/-- A fault of a bundle is recorded; the bundle has no other effect (R221, R371). -/
def eFault (s : State) (n : Nat) (f : EFault) : State :=
  let s1 := (s.updEngine n (fun e => { e with
    run := .running, fault := some (f.cause, f.addr)
    chps := match f.chps with
      | some w => pipeSet w e.chps
      | none => e.chps })).rset (Reg.CEN_FAULTADDR n) (w64 f.addr)
  if f.hole then s1.collect ⟨0, engineSrc n, 0x10, 0, engineMaster n * 65536 + 0x40, false, w64 f.addr, none⟩ else s1

/-- A stalled bundle (R361, R365, R368). -/
def eStall (s : State) (n : Nat) (d : ENeed) : State :=
  let s1 := (s.updEngine n (fun e => { e with run := .stalled })).rinc (Reg.CEN_STALLS n)
  match d with
  | .drain => drainAll 9 s1 n
  | .idle => s1

/-- The engine's domain is on and does not stop (R435, R436); the sequencer's always is. -/
def engineOn (s : State) (n : Nat) : Bool := n = 8 || (s.domOn (117 + n) && !s.power.moving.contains (117 + n, false))

/-- The engine may execute a bundle. -/
def eRuns (s : State) (n : Nat) : Bool :=
  let e := s.engineAt n
  !s.dead && !e.failed && s.engineOn n && decide (e.run = .running ∨ e.run = .stalled) && !s.eEvent n

/-- A bundle whose moves deliver the given values to the given ports (R358, R361). (DEDUCED, log entry 40) -/
def runMoves (io : Io) (s : State) (n : Nat) (ms : List (Nat × Word)) : State :=
  let s1 := (ms.filter (fun m => (portUnit m.1).isNone)).foldl (fun (s : State) m => s.writePort n m.1 m.2) s
  let s2 := s1.updEngine n (fun e => { e with
    alu0q := pipeStep 1 0 e.alu0q, alu1q := pipeStep 1 0 e.alu1q, mulq := pipeStep 2 0 e.mulq, lsuq := pipeStep 3 (.word 0) e.lsuq,
    chpq := pipeStep 3 [] e.chpq, chps := pipeStep 3 0 e.chps })
  match triggers io n (ms.filter (fun m => (portUnit m.1).isSome)) (s2, Ctl.none) with
  | .ok y =>
    let s3 := y.1.updEngine n (fun e => bundleEnd e y.2)
    let s4 := s3.rinc (Reg.CEN_BUNDLES n)
    let s5 := if (s.engineAt n).loop.active && (s.engineAt n).loop.buffed then s4.rinc (Reg.CEN_LBUF n) else s4
    if y.2.halt then s5.rsetBit (Reg.CEN_CTRL n) 0 false else s5
  | .fault f => s.eFault n f
  | .stall d => s.eStall n d

/-- A bundle of one move that writes `v` to port `p` of engine `n`. -/
def oneMove (io : Io) (s : State) (n p : Nat) (v : Word) : State :=
  if s.eRuns n then runMoves io (s.drainOne n) n [(p, v)] else s

/-- The bundle at an engine's program counter; the sequencer's boot ROM lies at bundles 0 to 4,095 (R373, R375). -/
def fetchBundle (s : State) (n : Nat) : Word :=
  let e := s.engineAt n
  if n = 8 ∧ e.pc < 4096 then Config.romWord e.pc else smGet e.iram e.pc 0

/-- A guard on the P registers as they stand (Table 12.1). -/
def guardHolds (e : Engine) (g : Nat) : Bool :=
  match g with
  | 0 => true
  | 1 => e.p1
  | 2 => e.p2
  | 3 => e.p3
  | 5 => !e.p1
  | 6 => !e.p2
  | _ => !e.p3

/-- A move of the bundle reads the result of a load that is still to be answered (R361). -/
def readsLoad (e : Engine) (ms : List Move) : Bool :=
  ms.any (fun m => guardHolds e m.guard && m.imm.isNone && decide (m.src = 0x200)) && (match loadResult e with
    | .load _ => true
    | .word _ => false)

/-- The values that the moves of a bundle deliver, all read before any write (R357, R358). -/
def readMoves (n : Nat) : List Move → State → List (Nat × Word) × State
  | [], s => ([], s)
  | m :: ms, s =>
    if !guardHolds (s.engineAt n) m.guard then readMoves n ms s
    else
      let r : Word × State := match m.imm with
        | some v => (w64 v, s)
        | none => s.readPort n m.src
      let rest := readMoves n ms r.2
      ((m.dst, w64 (r.1.toNat % 256 ^ 2 ^ m.size)) :: rest.1, rest.2)

/-- An engine executes its next bundle (R356, R358). -/
def runBundle (io : Io) (s : State) (n : Nat) : State :=
  if !s.eRuns n then s
  else
    let r := (s.drainOne n).takeLoads n
    match bundleOf (r.fetchBundle n) with
    | none => r.eFault n ⟨0, (r.engineAt n).pc, none, false⟩
    | some ms =>
      if readsLoad (r.engineAt n) ms then r.eStall n .idle
      else
        let v := readMoves n ms r
        let t := runMoves io v.2 n v.1
        if (t.engineAt n).run = .stalled ∨ ((t.engineAt n).fault.isSome ∧ (t.engineAt n).pc = (r.engineAt n).pc) then
          t.updEngine n (fun e => { e with evq := (r.engineAt n).evq })
        else t

/-- The engine starts at `CEN_ENTRY`. -/
def eStart (s : State) (n : Nat) : State :=
  if (s.engineAt n).failed then s
  else
    (s.updEngine n (fun e => { applyCode e with
      run := .running, pc := s.rfld (Reg.CEN_ENTRY n) 12 0, loop := Reset.loop, loopSh := none, fault := none
      wdogT := s.clock })).rsetBit (Reg.CEN_CTRL n) 0 true

/-- A master reset of the owner aborts an open transaction (R503). -/
def abortOf (s : State) (m : Nat) : State :=
  if s.cfg.owner = m ∧ (s.cfg.txn = .copying ∨ s.cfg.txn = .opened) then
    { s with cfg := { s.cfg with txn := .idle, shadow := [], owner := 0, loads := [] },
             code := s.cfg.loads.foldl (fun c l => c.filter (fun e => !(decide (l.first ≤ e.1 ∧ e.1 < l.first + l.count)))) s.code }
  else s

================

• _How to complete this task_:
Please reproduce exactly the lines in the listing above from the one containing "if n = 8 ∧ e.pc" through the one containing "ms.any (fun m", both included, and nothing more.

• _Result below_:
  if n = 8 ∧ e.pc < 4096 then Config.romWord e.pc else smGet e.iram e.pc 0

/-- A guard on the P registers as they stand (Table 12.1). -/
def guardHolds (e : Engine) (g : Nat) : Bool :=
  match g with
  | 0 => true
  | 1 => e.p1
  | 2 => e.p2
  | 3 => e.p3
  | 5 => !e.p1
  | 6 => !e.p2
  | _ => !e.p3

/-- A move of the bundle reads the result of a load that is still to be answered (R361). -/
def readsLoad (e : Engine) (ms : List Move) : Bool :=
  ms.any (fun m => guardHolds e m.guard && m.imm.isNone && decide (m.src = 0x200)) && (match loadResult e with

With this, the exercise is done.